::: Excerpted data
-- ==== Sys2Proof/Laws/Sp.lean ====
section
/-! SUPPORT. Laws/Sp.lean: sparse stores: reading after writing, and the canonical form every memory operation keeps. -/

namespace Sys2Proof.Machine

/-! ### Reading after writing -/

@[simp] theorem Sp.get_nil {α : Type} (d : α) (j : Nat) : Sp.get d [] j = d := rfl

/-- Reading after a listed write. -/
theorem Sp.get_put {α : Type} (d : α) (m : Sp α) (k j : Nat) (v : α) :
    Sp.get d (Sp.put m k v) j = if j = k then v else Sp.get d m j := by
  induction m with
  | nil => by_cases h : k = j <;> simp [Sp.put, Sp.get, h, eq_comm]
  | cons x m ih =>
    obtain ⟨a, w⟩ := x
    by_cases h1 : k < a
    · by_cases h : k = j
      · subst h; simp [Sp.put, Sp.get, h1]
      · simp [Sp.put, Sp.get, h1, h, Ne.symm h]
    · by_cases h2 : k = a
      · subst h2
        by_cases h : k = j
        · subst h; simp [Sp.put, Sp.get]
        · simp [Sp.put, Sp.get, h, Ne.symm h]
      · by_cases h : a = j
        · subst h; simp [Sp.put, Sp.get, h1, h2, Ne.symm h2]
        · simp [Sp.put, Sp.get, h1, h2, h, ih]

/-- Reading after removing a key. -/
theorem Sp.get_remove {α : Type} (d : α) (m : Sp α) (k j : Nat) :
    Sp.get d (m.filter (fun c => c.1 != k)) j = if j = k then d else Sp.get d m j := by
  induction m with
  | nil => simp [Sp.get]
  | cons x m ih =>
    obtain ⟨a, w⟩ := x
    by_cases h : a = k
    · subst h
      by_cases hj : j = a
      · subst hj; simpa [Sp.get] using ih
      · simp [Sp.get, Ne.symm hj, ih, hj]
    · by_cases hj : j = a
      · subst hj; simp [Sp.get, h]
      · simp [Sp.get, h, Ne.symm hj, ih]

/-- Reading after writing, whatever the form of the store. -/
theorem Sp.get_set {α : Type} [DecidableEq α] (d : α) (m : Sp α) (k j : Nat) (v : α) :
    Sp.get d (Sp.set d m k v) j = if j = k then v else Sp.get d m j := by
  unfold Sp.set
  by_cases h : v = d
  · subst h; simp [Sp.get_remove]
  · simp [h, Sp.get_put]

@[simp] theorem Sp.get_set_same {α : Type} [DecidableEq α] (d : α) (m : Sp α) (k : Nat) (v : α) :
    Sp.get d (Sp.set d m k v) k = v := by simp [Sp.get_set]

theorem Sp.get_set_ne {α : Type} [DecidableEq α] (d : α) (m : Sp α) {k j : Nat} (v : α) (h : j ≠ k) :
    Sp.get d (Sp.set d m k v) j = Sp.get d m j := by simp [Sp.get_set, h]

/-- Another key reads as before, whatever an unlisted key reads as. -/
theorem Sp.get_set_other {α : Type} [DecidableEq α] (d d' : α) (m : Sp α) {k j : Nat} (v : α) (h : j ≠ k) :
    Sp.get d' (Sp.set d m k v) j = Sp.get d' m j := by
  unfold Sp.set
  by_cases hv : v = d
  · simp [hv, Sp.get_remove, h]
  · simp [hv, Sp.get_put, h]

/-! ### The canonical form -/

/-- A lower bound that holds of a key holds of a store. -/
def Sp.above {α : Type} (b : Option Nat) (m : Sp α) : Prop := ∀ c ∈ m, ∀ x, b = some x → x < c.1

theorem Sp.wfAbove_above {α : Type} [DecidableEq α] (d : α) :
    ∀ (m : Sp α) (b : Option Nat), Sp.wfAbove d b m = true → Sp.above b m
  | [], _, _ => by intro c hc; simp at hc
  | (a, v) :: m, b, h => by
    simp only [Sp.wfAbove, Bool.and_eq_true, decide_eq_true_eq] at h
    obtain ⟨⟨h1, _⟩, h3⟩ := h
    have hm := Sp.wfAbove_above d m (some a) h3
    intro c hc x hx
    subst hx
    simp only [decide_eq_true_eq] at h1
    rcases List.mem_cons.mp hc with rfl | hc
    · exact h1
    · exact Nat.lt_trans h1 (hm c hc a rfl)

/-- A sorted store may be read under a weaker bound. -/
theorem Sp.wfAbove_mono {α : Type} [DecidableEq α] (d : α) (m : Sp α) (b b' : Option Nat)
    (h : Sp.wfAbove d b m = true) (hb : ∀ x, b' = some x → ∃ y, b = some y ∧ x ≤ y) : Sp.wfAbove d b' m = true := by
  cases m with
  | nil => rfl
  | cons c m =>
    obtain ⟨a, v⟩ := c
    simp only [Sp.wfAbove, Bool.and_eq_true] at h ⊢
    refine ⟨⟨?_, h.1.2⟩, h.2⟩
    cases hb' : b' with
    | none => rfl
    | some x =>
      obtain ⟨y, hy, hxy⟩ := hb x hb'
      have := h.1.1
      rw [hy] at this
      simp only [decide_eq_true_eq] at this ⊢
      omega

theorem Sp.wfAbove_remove {α : Type} [DecidableEq α] (d : α) (k : Nat) :
    ∀ (m : Sp α) (b : Option Nat), Sp.wfAbove d b m = true → Sp.wfAbove d b (m.filter (fun c => c.1 != k)) = true
  | [], _, _ => rfl
  | (a, v) :: m, b, h => by
    simp only [Sp.wfAbove, Bool.and_eq_true] at h
    have ih := Sp.wfAbove_remove d k m (some a) h.2
    by_cases hk : a = k
    · simp only [List.filter_cons, hk, bne_self_eq_false, Bool.false_eq_true, if_false]
      refine Sp.wfAbove_mono d _ (some a) b (hk ▸ ih) ?_
      intro x hx
      refine ⟨a, rfl, ?_⟩
      have := h.1.1
      rw [hx] at this
      simp only [decide_eq_true_eq] at this
      omega
    · simp only [List.filter_cons, bne_iff_ne, ne_eq, hk, not_false_eq_true, if_true, Sp.wfAbove, Bool.and_eq_true]
      exact ⟨h.1, ih⟩

theorem Sp.wfAbove_put {α : Type} [DecidableEq α] (d : α) (k : Nat) (v : α) (hv : v ≠ d) :
    ∀ (m : Sp α) (b : Option Nat), Sp.wfAbove d b m = true → (∀ x, b = some x → x < k) →
      Sp.wfAbove d b (Sp.put m k v) = true
  | [], b, _, hb => by
    cases b with
    | none => simp [Sp.put, Sp.wfAbove, hv]
    | some x => simp [Sp.put, Sp.wfAbove, hv, hb x rfl]
  | (a, w) :: m, b, h, hb => by
    simp only [Sp.wfAbove, Bool.and_eq_true] at h
    by_cases h1 : k < a
    · simp only [Sp.put, h1, if_true, Sp.wfAbove, Bool.and_eq_true, decide_eq_true_eq]
      refine ⟨⟨?_, hv⟩, ⟨trivial, by simpa using h.1.2⟩, h.2⟩
      cases b with
      | none => rfl
      | some x => simpa using hb x rfl
    · by_cases h2 : k = a
      · subst h2
        simp only [Sp.put, Nat.lt_irrefl, if_false, if_true, Sp.wfAbove, Bool.and_eq_true, decide_eq_true_eq]
        refine ⟨⟨?_, hv⟩, h.2⟩
        cases b with
        | none => rfl
        | some x => simpa using hb x rfl
      · simp only [Sp.put, h1, h2, if_false, Sp.wfAbove, Bool.and_eq_true]
        refine ⟨h.1, Sp.wfAbove_put d k v hv m (some a) h.2 ?_⟩
        intro x hx
        cases hx
        omega

/-- A write keeps the canonical form. -/
theorem Sp.wf_set {α : Type} [DecidableEq α] (d : α) (m : Sp α) (k : Nat) (v : α) (h : Sp.wf d m = true) :
    Sp.wf d (Sp.set d m k v) = true := by
  unfold Sp.set
  by_cases hv : v = d
  · simpa [hv, Sp.wf] using Sp.wfAbove_remove d k m none h
  · simpa [hv, Sp.wf] using Sp.wfAbove_put d k v hv m none h (by simp)

/-! ### Byte memories -/

@[simp] theorem Memory.byte_setByte (m : Memory) (a j : Nat) (b : Byte) :
    Memory.byte (Memory.setByte m a b) j = if j = a then b else Memory.byte m j := Sp.get_set 0#8 m a j b

theorem Memory.wf_setByte (m : Memory) (a : Nat) (b : Byte) (h : Memory.wf m = true) :
    Memory.wf (Memory.setByte m a b) = true := Sp.wf_set 0#8 m a b h

theorem Memory.wf_setNat : ∀ (n : Nat) (m : Memory) (a v : Nat), Memory.wf m = true → Memory.wf (Memory.setNat m a n v) = true
  | 0, _, _, _, h => h
  | n + 1, _, _, _, h => Memory.wf_setNat n _ _ _ (Memory.wf_setByte _ _ _ h)

theorem Memory.wf_setW32 (m : Memory) (a : Nat) (v : W32) (h : Memory.wf m = true) : Memory.wf (Memory.setW32 m a v) = true :=
  Memory.wf_setNat 4 m a v.toNat h

theorem Memory.wf_setGranule (m : Memory) (a : Nat) (v : Granule) (h : Memory.wf m = true) :
    Memory.wf (Memory.setGranule m a v) = true := Memory.wf_setNat 32 m a v.toNat h

/-- A write of `n` bytes leaves every byte outside them. -/
theorem Memory.byte_setNat_ne : ∀ (n : Nat) (m : Memory) (a v j : Nat), (j < a ∨ a + n ≤ j) →
    Memory.byte (Memory.setNat m a n v) j = Memory.byte m j
  | 0, _, _, _, _, _ => rfl
  | n + 1, m, a, v, j, h => by
    rw [Memory.setNat, Memory.byte_setNat_ne n _ _ _ _ (by omega), Memory.byte_setByte, if_neg (by omega)]

/-- Byte `i` of a write of `n` bytes. -/
theorem Memory.byte_setNat : ∀ (n : Nat) (m : Memory) (a v i : Nat), i < n →
    Memory.byte (Memory.setNat m a n v) (a + i) = BitVec.ofNat 8 (v / 256 ^ i)
  | n + 1, m, a, v, 0, _ => by
    rw [Memory.setNat, Nat.add_zero, Memory.byte_setNat_ne n _ _ _ _ (by omega)]
    simp
  | n + 1, m, a, v, i + 1, h => by
    have := Memory.byte_setNat n (Memory.setByte m a (BitVec.ofNat 8 v)) (a + 1) (v / 256) i (by omega)
    rw [Memory.setNat, show a + (i + 1) = a + 1 + i by omega, this, Nat.div_div_eq_div_mul, Nat.pow_succ, Nat.mul_comm 256]

theorem Memory.byte_setGranule_ne (m : Memory) (a j : Nat) (v : Granule) (h : j < a ∨ a + 32 ≤ j) :
    Memory.byte (Memory.setGranule m a v) j = Memory.byte m j := Memory.byte_setNat_ne 32 m a v.toNat j h

theorem Memory.byte_setW32_ne (m : Memory) (a j : Nat) (v : W32) (h : j < a ∨ a + 4 ≤ j) :
    Memory.byte (Memory.setW32 m a v) j = Memory.byte m j := Memory.byte_setNat_ne 4 m a v.toNat j h

/-- A read of bytes that agree agrees. -/
theorem Memory.nat_congr (m m' : Memory) : ∀ (n a : Nat), (∀ i, i < n → Memory.byte m (a + i) = Memory.byte m' (a + i)) →
    Memory.nat m a n = Memory.nat m' a n
  | 0, _, _ => rfl
  | n + 1, a, h => by
    have h0 := h 0 (by omega)
    have ih := Memory.nat_congr m m' n (a + 1) (fun i hi => by
      have := h (i + 1) (by omega)
      rwa [show a + (i + 1) = a + 1 + i by omega] at this)
    simp only [Nat.add_zero] at h0
    rw [Memory.nat, Memory.nat, h0, ih]

/-- A little-endian write reads back. -/
theorem Memory.nat_setNat : ∀ (n : Nat) (m : Memory) (a v : Nat), Memory.nat (Memory.setNat m a n v) a n = v % 256 ^ n
  | 0, _, _, v => by simp [Memory.nat, Nat.mod_one]
  | n + 1, m, a, v => by
    have hb : Memory.byte (Memory.setNat m a (n + 1) v) a = BitVec.ofNat 8 v := by
      have := Memory.byte_setNat (n + 1) m a v 0 (by omega)
      simpa using this
    have ih := Memory.nat_setNat n (Memory.setByte m a (BitVec.ofNat 8 v)) (a + 1) (v / 256)
    rw [Memory.nat, hb, Memory.setNat, ih, BitVec.toNat_ofNat, show 256 ^ (n + 1) = 256 * 256 ^ n by rw [Nat.pow_succ, Nat.mul_comm],
      Nat.mod_mul]

theorem Memory.w32_setW32 (m : Memory) (a : Nat) (v : W32) : Memory.w32 (Memory.setW32 m a v) a = v := by
  unfold Memory.w32 Memory.setW32
  rw [Memory.nat_setNat]
  apply BitVec.eq_of_toNat_eq
  have := v.isLt
  simp only [BitVec.toNat_ofNat]
  omega

theorem Memory.granule_setGranule (m : Memory) (a : Nat) (v : Granule) : Memory.granule (Memory.setGranule m a v) a = v := by
  unfold Memory.granule Memory.setGranule
  rw [Memory.nat_setNat]
  apply BitVec.eq_of_toNat_eq
  have := v.isLt
  simp only [BitVec.toNat_ofNat]
  rw [Nat.mod_eq_of_lt (a := v.toNat) (by simpa using this), Nat.mod_eq_of_lt this]

end Sys2Proof.Machine
end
::::::
Collect every line from the records above that contains the word "lean".

*Answer section*.
-- ==== Sys2Proof/Laws/Sp.lean ====
/-! SUPPORT. Laws/Sp.lean: sparse stores: reading after writing, and the canonical form every memory operation keeps. -/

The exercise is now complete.